Word for word, set down every line of the entries below from the line with "unfold State.contractMade" to the line with "unfold State.prSwapStart", including both, and no other line.
:::::
-- ==== Sys2Proof/Laws/KeptPort.lean ====
section
/-! SUPPORT. What the operations of Machine/Port keep (Laws/Kept.lean). -/

set_option linter.unusedTactic false
set_option linter.unreachableTactic false

namespace Sys2Proof.Machine

theorem State.portReply_kept {w0 : Held} {l0 : Bool} (s : State) (p : Port) (acts : List Nat) (code : Nat) (hk : KeptOf w0 l0 s) :
    KeptOf w0 l0 (State.portReply s p acts code) := by
  unfold State.portReply
  repeat' first | (with_reducible first | assumption | apply State.finish_kept | (apply keptIf <;> intro _) | (refine keptFold ?_ ?_ <;> [skip; intro s x hk])) | dsimp only [KeptOf] | split

theorem State.sendNode_kept {w0 : Held} {l0 : Bool} (s : State) (n : Lane) (eff : Nat) (go : LaneGo) (f : LaneOrder → LaneOrder) (hk : KeptOf w0 l0 s) :
    KeptOf w0 l0 (State.sendNode s n eff go f) := by
  unfold State.sendNode
  repeat' first | (with_reducible first | assumption | apply State.modNode_kept | apply State.sendLane_kept | (apply keptIf <;> intro _) | (refine keptFold ?_ ?_ <;> [skip; intro s x hk])) | dsimp only [KeptOf] | split

theorem State.sendMux_kept {w0 : Held} {l0 : Bool} (s : State) (p : Port) (hk : KeptOf w0 l0 s) :
    KeptOf w0 l0 (State.sendMux s p) := by
  unfold State.sendMux
  repeat' first | (with_reducible first | assumption | apply State.sendPort_kept | (apply keptIf <;> intro _)) | dsimp only [KeptOf] | split

theorem State.feedClose_kept {w0 : Held} {l0 : Bool} (s : State) (p : Port) (hk : KeptOf w0 l0 s) :
    KeptOf w0 l0 (State.feedClose s p) := by
  unfold State.feedClose
  repeat' first | (with_reducible first | assumption | apply State.sendPort_kept | apply State.closePair_kept | (apply keptIf <;> intro _)) | dsimp only [KeptOf] | split

theorem State.startFeed_kept {w0 : Held} {l0 : Bool} (s : State) (p : Port) (hk : KeptOf w0 l0 s) :
    KeptOf w0 l0 (State.startFeed s p) := by
  unfold State.startFeed
  repeat' first | (with_reducible first | assumption | apply State.modPort_kept | apply State.modConn_kept | apply State.modNode_kept | apply State.feedClose_kept | (apply keptIf <;> intro _)) | dsimp only [KeptOf] | split

theorem State.feedEnd_kept {w0 : Held} {l0 : Bool} (s : State) (p : Port) (drain : Bool) (hk : KeptOf w0 l0 s) :
    KeptOf w0 l0 (State.feedEnd s p drain) := by
  unfold State.feedEnd
  repeat' first | (with_reducible first | assumption | apply State.modPort_kept | apply State.modNode_kept | apply State.openPair_kept | apply State.stopNode_kept | (apply keptIf <;> intro _)) | dsimp only [KeptOf] | split

theorem State.swapBroken_kept {w0 : Held} {l0 : Bool} (s : State) (p : Port) (hk : KeptOf w0 l0 s) :
    KeptOf w0 l0 (State.swapBroken s p) := by
  unfold State.swapBroken
  repeat' first | (with_reducible first | assumption | apply State.modPort_kept | apply State.record_kept | (apply keptIf <;> intro _)) | dsimp only [KeptOf] | split

theorem State.watchEnd_kept {w0 : Held} {l0 : Bool} (s : State) (p : Port) (hk : KeptOf w0 l0 s) :
    KeptOf w0 l0 (State.watchEnd s p) := by
  unfold State.watchEnd
  repeat' first | (with_reducible first | assumption | apply State.modPort_kept | apply State.modNode_kept | apply State.sendPort_kept | apply State.openPair_kept | apply State.sendNode_kept | apply State.swapBroken_kept | (apply keptIf <;> intro _)) | dsimp only [KeptOf] | split

theorem State.modeEnd_kept {w0 : Held} {l0 : Bool} (s : State) (p : Port) (hk : KeptOf w0 l0 s) :
    KeptOf w0 l0 (State.modeEnd s p) := by
  unfold State.modeEnd
  repeat' first | (with_reducible first | assumption | apply State.modPort_kept | apply State.sendMux_kept | (apply keptIf <;> intro _)) | dsimp only [KeptOf] | split

theorem State.hardState_kept {w0 : Held} {l0 : Bool} (s : State) (p : Port) (hk : KeptOf w0 l0 s) :
    KeptOf w0 l0 (State.hardState s p) := by
  unfold State.hardState
  repeat' first | (with_reducible first | assumption | apply State.modPort_kept | apply State.modConn_kept | apply State.feedEnd_kept | apply State.swapBroken_kept | apply State.watchEnd_kept | apply State.modeEnd_kept | (apply keptIf <;> intro _)) | dsimp only [KeptOf] | split

theorem State.hardNoted_kept {w0 : Held} {l0 : Bool} (s : State) (p : Port) (cause : Byte) (hk : KeptOf w0 l0 s) :
    KeptOf w0 l0 (State.hardNoted s p cause) := by
  unfold State.hardNoted
  repeat' first | (with_reducible first | assumption | apply State.record_kept | apply State.hardState_kept | (apply keptIf <;> intro _)) | dsimp only [KeptOf] | split

theorem State.hardReset_kept {w0 : Held} {l0 : Bool} (s : State) (p : Port) (cause : Byte) (hk : KeptOf w0 l0 s) :
    KeptOf w0 l0 (State.hardReset s p cause) := by
  unfold State.hardReset
  repeat' first | (with_reducible first | assumption | apply State.pdSend_kept | apply State.hardNoted_kept | (apply keptIf <;> intro _)) | dsimp only [KeptOf] | split

theorem State.errorRecovery_kept {w0 : Held} {l0 : Bool} (s : State) (p : Port) (cause : Byte) (hk : KeptOf w0 l0 s) :
    KeptOf w0 l0 (State.errorRecovery s p cause) := by
  unfold State.errorRecovery
  repeat' first | (with_reducible first | assumption | apply State.modPort_kept | apply State.modConn_kept | apply State.record_kept | apply State.openPair_kept | apply State.sendMux_kept | apply State.feedEnd_kept | apply State.swapBroken_kept | apply State.watchEnd_kept | (apply keptIf <;> intro _)) | dsimp only [KeptOf] | split

theorem State.escalate_kept {w0 : Held} {l0 : Bool} (s : State) (p : Port) (hk : KeptOf w0 l0 s) :
    KeptOf w0 l0 (State.escalate s p) := by
  unfold State.escalate
  repeat' first | (with_reducible first | assumption | apply State.modPort_kept | apply State.hardReset_kept | apply State.errorRecovery_kept | (apply keptIf <;> intro _)) | dsimp only [KeptOf] | split

theorem State.softState_kept {w0 : Held} {l0 : Bool} (s : State) (p : Port) (hk : KeptOf w0 l0 s) :
    KeptOf w0 l0 (State.softState s p) := by
  unfold State.softState
  repeat' first | (with_reducible first | assumption | apply State.modPort_kept | apply State.modPd_kept | apply State.modConn_kept | (apply keptIf <;> intro _)) | dsimp only [KeptOf] | split

theorem State.softReset_kept {w0 : Held} {l0 : Bool} (s : State) (p : Port) (hk : KeptOf w0 l0 s) :
    KeptOf w0 l0 (State.softReset s p) := by
  unfold State.softReset
  repeat' first | (with_reducible first | assumption | apply State.modPort_kept | apply State.pdSend_kept | apply State.softState_kept | (apply keptIf <;> intro _)) | dsimp only [KeptOf] | split

theorem State.sendCaps_kept {w0 : Held} {l0 : Bool} (s : State) (p : Port) (hk : KeptOf w0 l0 s) :
    KeptOf w0 l0 (State.sendCaps s p) := by
  unfold State.sendCaps
  repeat' first | (with_reducible first | assumption | apply State.modPort_kept | apply State.pdSend_kept | (apply keptIf <;> intro _)) | dsimp only [KeptOf] | split

theorem State.onRequest_kept {w0 : Held} {l0 : Bool} (s : State) (p : Port) (pos : Nat) (v : Volt) (i : Amp) (hk : KeptOf w0 l0 s) :
    KeptOf w0 l0 (State.onRequest s p pos v i) := by
  unfold State.onRequest
  repeat' first | (with_reducible first | assumption | apply State.modPort_kept | apply State.modConn_kept | apply State.pdSend_kept | apply State.portReply_kept | (apply keptIf <;> intro _)) | dsimp only [KeptOf] | split

theorem State.requestBest_kept {w0 : Held} {l0 : Bool} (s : State) (p : Port) (hk : KeptOf w0 l0 s) :
    KeptOf w0 l0 (State.requestBest s p) := by
  unfold State.requestBest
  repeat' first | (with_reducible first | assumption | apply State.modPort_kept | apply State.pdSend_kept | (apply keptIf <;> intro _)) | dsimp only [KeptOf] | split

theorem State.onSourceCaps_kept {w0 : Held} {l0 : Bool} (s : State) (p : Port) (c : SourceCaps) (hk : KeptOf w0 l0 s) :
    KeptOf w0 l0 (State.onSourceCaps s p c) := by
  unfold State.onSourceCaps
  repeat' first | (with_reducible first | assumption | apply State.modPort_kept | apply State.requestBest_kept | (apply keptIf <;> intro _)) | dsimp only [KeptOf] | split

theorem State.standbyFor_kept {w0 : Held} {l0 : Bool} (s : State) (p : Port) (hk : KeptOf w0 l0 s) :
    KeptOf w0 l0 (State.standbyFor s p) := by
  unfold State.standbyFor
  repeat' first | (with_reducible first | assumption | apply State.modNode_kept | apply State.sendNode_kept | (apply keptIf <;> intro _)) | dsimp only [KeptOf] | split

theorem State.onRequestAccept_kept {w0 : Held} {l0 : Bool} (s : State) (p : Port) (hk : KeptOf w0 l0 s) :
    KeptOf w0 l0 (State.onRequestAccept s p) := by
  unfold State.onRequestAccept
  repeat' first | (with_reducible first | assumption | apply State.modPort_kept | apply State.modConn_kept | apply State.portReply_kept | apply State.standbyFor_kept | (apply keptIf <;> intro _)) | dsimp only [KeptOf] | split

theorem State.modeEnter_kept {w0 : Held} {l0 : Bool} (s : State) (p : Port) (hk : KeptOf w0 l0 s) :
    KeptOf w0 l0 (State.modeEnter s p) := by
  unfold State.modeEnter
  repeat' first | (with_reducible first | assumption | apply State.modPort_kept | apply State.sendMux_kept | (apply keptIf <;> intro _)) | dsimp only [KeptOf] | split

theorem State.afterContract_kept {w0 : Held} {l0 : Bool} (s : State) (p : Port) (first : Bool) (hk : KeptOf w0 l0 s) :
    KeptOf w0 l0 (State.afterContract s p first) := by
  unfold State.afterContract
  repeat' first | (with_reducible first | assumption | apply State.modPort_kept | apply State.pdSend_kept | (apply keptIf <;> intro _)) | dsimp only [KeptOf] | split

theorem State.contractMade_kept {w0 : Held} {l0 : Bool} (s : State) (p : Port) (hk : KeptOf w0 l0 s) :
    KeptOf w0 l0 (State.contractMade s p) := by
  unfold State.contractMade
  repeat' first | (with_reducible first | assumption | apply State.modPort_kept | apply State.modConn_kept | apply State.afterContract_kept | (apply keptIf <;> intro _)) | dsimp only [KeptOf] | split

theorem State.sourceContract_kept {w0 : Held} {l0 : Bool} (s : State) (p : Port) (hk : KeptOf w0 l0 s) :
    KeptOf w0 l0 (State.sourceContract s p) := by
  unfold State.sourceContract
  repeat' first | (with_reducible first | assumption | apply State.modPort_kept | apply State.afterContract_kept | (apply keptIf <;> intro _)) | dsimp only [KeptOf] | split

theorem State.swapStep_kept {w0 : Held} {l0 : Bool} (s : State) (p : Port) (step : Byte) (hk : KeptOf w0 l0 s) :
    KeptOf w0 l0 (State.swapStep s p step) := by
  unfold State.swapStep
  repeat' first | (with_reducible first | assumption | apply State.modPort_kept | (apply keptIf <;> intro _)) | dsimp only [KeptOf] | split

theorem State.swapVbus_kept {w0 : Held} {l0 : Bool} (s : State) (p : Port) (present : Bool) (hk : KeptOf w0 l0 s) :
    KeptOf w0 l0 (State.swapVbus s p present) := by
  unfold State.swapVbus
  repeat' first | (with_reducible first | assumption | apply State.modPort_kept | (apply keptIf <;> intro _)) | dsimp only [KeptOf] | split

theorem State.prSwapStart_kept {w0 : Held} {l0 : Bool} (s : State) (p : Port) (toSource : Bool) (hk : KeptOf w0 l0 s) :
    KeptOf w0 l0 (State.prSwapStart s p toSource) := by
  unfold State.prSwapStart
  repeat' first | (with_reducible first | assumption | apply State.modPort_kept | apply State.feedEnd_kept | apply State.standbyFor_kept | apply State.swapStep_kept | (apply keptIf <;> intro _)) | dsimp only [KeptOf] | split

theorem State.swapDone_kept {w0 : Held} {l0 : Bool} (s : State) (p : Port) (source : Bool) (hk : KeptOf w0 l0 s) :
    KeptOf w0 l0 (State.swapDone s p source) := by
  unfold State.swapDone
  repeat' first | (with_reducible first | assumption | apply State.modPort_kept | apply State.modConn_kept | (apply keptIf <;> intro _)) | dsimp only [KeptOf] | split

theorem State.onSwapRdy_kept {w0 : Held} {l0 : Bool} (s : State) (p : Port) (w : Swap) (hk : KeptOf w0 l0 s) :
    KeptOf w0 l0 (State.onSwapRdy s p w) := by
  unfold State.onSwapRdy
  repeat' first | (with_reducible first | assumption | apply State.modPort_kept | apply State.sendPort_kept | apply State.pdSend_kept | apply State.openPair_kept | apply State.sendNode_kept | apply State.startFeed_kept | apply State.sendCaps_kept | apply State.swapStep_kept | apply State.swapDone_kept | (apply keptIf <;> intro _)) | dsimp only [KeptOf] | split

theorem State.offerSink_kept {w0 : Held} {l0 : Bool} (s : State) (p : Port) (hk : KeptOf w0 l0 s) :
    KeptOf w0 l0 (State.offerSink s p) := by
  unfold State.offerSink
  repeat' first | (with_reducible first | assumption | apply State.modPort_kept | apply State.pdSend_kept | (apply keptIf <;> intro _)) | dsimp only [KeptOf] | split

theorem State.onRefused_kept {w0 : Held} {l0 : Bool} (s : State) (p : Port) (code : Nat) (hk : KeptOf w0 l0 s) :
    KeptOf w0 l0 (State.onRefused s p code) := by
  unfold State.onRefused
  repeat' first | (with_reducible first | assumption | apply State.modPort_kept | apply State.portReply_kept | apply State.escalate_kept | (apply keptIf <;> intro _)) | dsimp only [KeptOf] | split

theorem State.onAccept_kept {w0 : Held} {l0 : Bool} (s : State) (p : Port) (hk : KeptOf w0 l0 s) :
    KeptOf w0 l0 (State.onAccept s p) := by
  unfold State.onAccept
  repeat' first | (with_reducible first | assumption | apply State.modPort_kept | apply State.pdSend_kept | apply State.portReply_kept | apply State.softReset_kept | apply State.sendCaps_kept | apply State.onRequestAccept_kept | apply State.prSwapStart_kept | (apply keptIf <;> intro _)) | dsimp only [KeptOf] | split

theorem State.pdPolicy_kept {w0 : Held} {l0 : Bool} (s : State) (p : Port) (m : PdMsg) (hk : KeptOf w0 l0 s) :
    KeptOf w0 l0 (State.pdPolicy s p m) := by
  unfold State.pdPolicy
  repeat' first | (with_reducible first | assumption | apply State.modPort_kept | apply State.pdSend_kept | apply State.portReply_kept | apply State.modeEnd_kept | apply State.hardNoted_kept | apply State.hardReset_kept | apply State.softState_kept | apply State.softReset_kept | apply State.sendCaps_kept | apply State.onRequest_kept | apply State.onSourceCaps_kept | apply State.modeEnter_kept | apply State.contractMade_kept | apply State.swapStep_kept | apply State.prSwapStart_kept | apply State.onSwapRdy_kept | apply State.onRefused_kept | apply State.onAccept_kept | (apply keptIf <;> intro _)) | dsimp only [KeptOf] | split

theorem State.attachAs_kept {w0 : Held} {l0 : Bool} (s : State) (p : Port) (a : Attach) (rp : Rp) (cc2 : Bool) (hk : KeptOf w0 l0 s) :
    KeptOf w0 l0 (State.attachAs s p a rp cc2) := by
  unfold State.attachAs
  repeat' first | (with_reducible first | assumption | apply State.modPort_kept | apply State.modConn_kept | apply State.stamp_kept | (apply keptIf <;> intro _)) | dsimp only [KeptOf] | split

theorem State.detachPort_kept {w0 : Held} {l0 : Bool} (s : State) (p : Port) (counts : Bool) (hk : KeptOf w0 l0 s) :
    KeptOf w0 l0 (State.detachPort s p counts) := by
  unfold State.detachPort
  repeat' first | (with_reducible first | assumption | apply State.modPort_kept | apply State.modConn_kept | apply State.stamp_kept | apply State.openPair_kept | apply State.ccRefresh_kept | apply State.portReply_kept | apply State.feedEnd_kept | apply State.swapBroken_kept | apply State.watchEnd_kept | (apply keptIf <;> intro _)) | dsimp only [KeptOf] | split

end Sys2Proof.Machine
end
:::::
• [Solution to this exercise]
  unfold State.contractMade
  repeat' first | (with_reducible first | assumption | apply State.modPort_kept | apply State.modConn_kept | apply State.afterContract_kept | (apply keptIf <;> intro _)) | dsimp only [KeptOf] | split

theorem State.sourceContract_kept {w0 : Held} {l0 : Bool} (s : State) (p : Port) (hk : KeptOf w0 l0 s) :
    KeptOf w0 l0 (State.sourceContract s p) := by
  unfold State.sourceContract
  repeat' first | (with_reducible first | assumption | apply State.modPort_kept | apply State.afterContract_kept | (apply keptIf <;> intro _)) | dsimp only [KeptOf] | split

theorem State.swapStep_kept {w0 : Held} {l0 : Bool} (s : State) (p : Port) (step : Byte) (hk : KeptOf w0 l0 s) :
    KeptOf w0 l0 (State.swapStep s p step) := by
  unfold State.swapStep
  repeat' first | (with_reducible first | assumption | apply State.modPort_kept | (apply keptIf <;> intro _)) | dsimp only [KeptOf] | split

theorem State.swapVbus_kept {w0 : Held} {l0 : Bool} (s : State) (p : Port) (present : Bool) (hk : KeptOf w0 l0 s) :
    KeptOf w0 l0 (State.swapVbus s p present) := by
  unfold State.swapVbus
  repeat' first | (with_reducible first | assumption | apply State.modPort_kept | (apply keptIf <;> intro _)) | dsimp only [KeptOf] | split

theorem State.prSwapStart_kept {w0 : Held} {l0 : Bool} (s : State) (p : Port) (toSource : Bool) (hk : KeptOf w0 l0 s) :
    KeptOf w0 l0 (State.prSwapStart s p toSource) := by
  unfold State.prSwapStart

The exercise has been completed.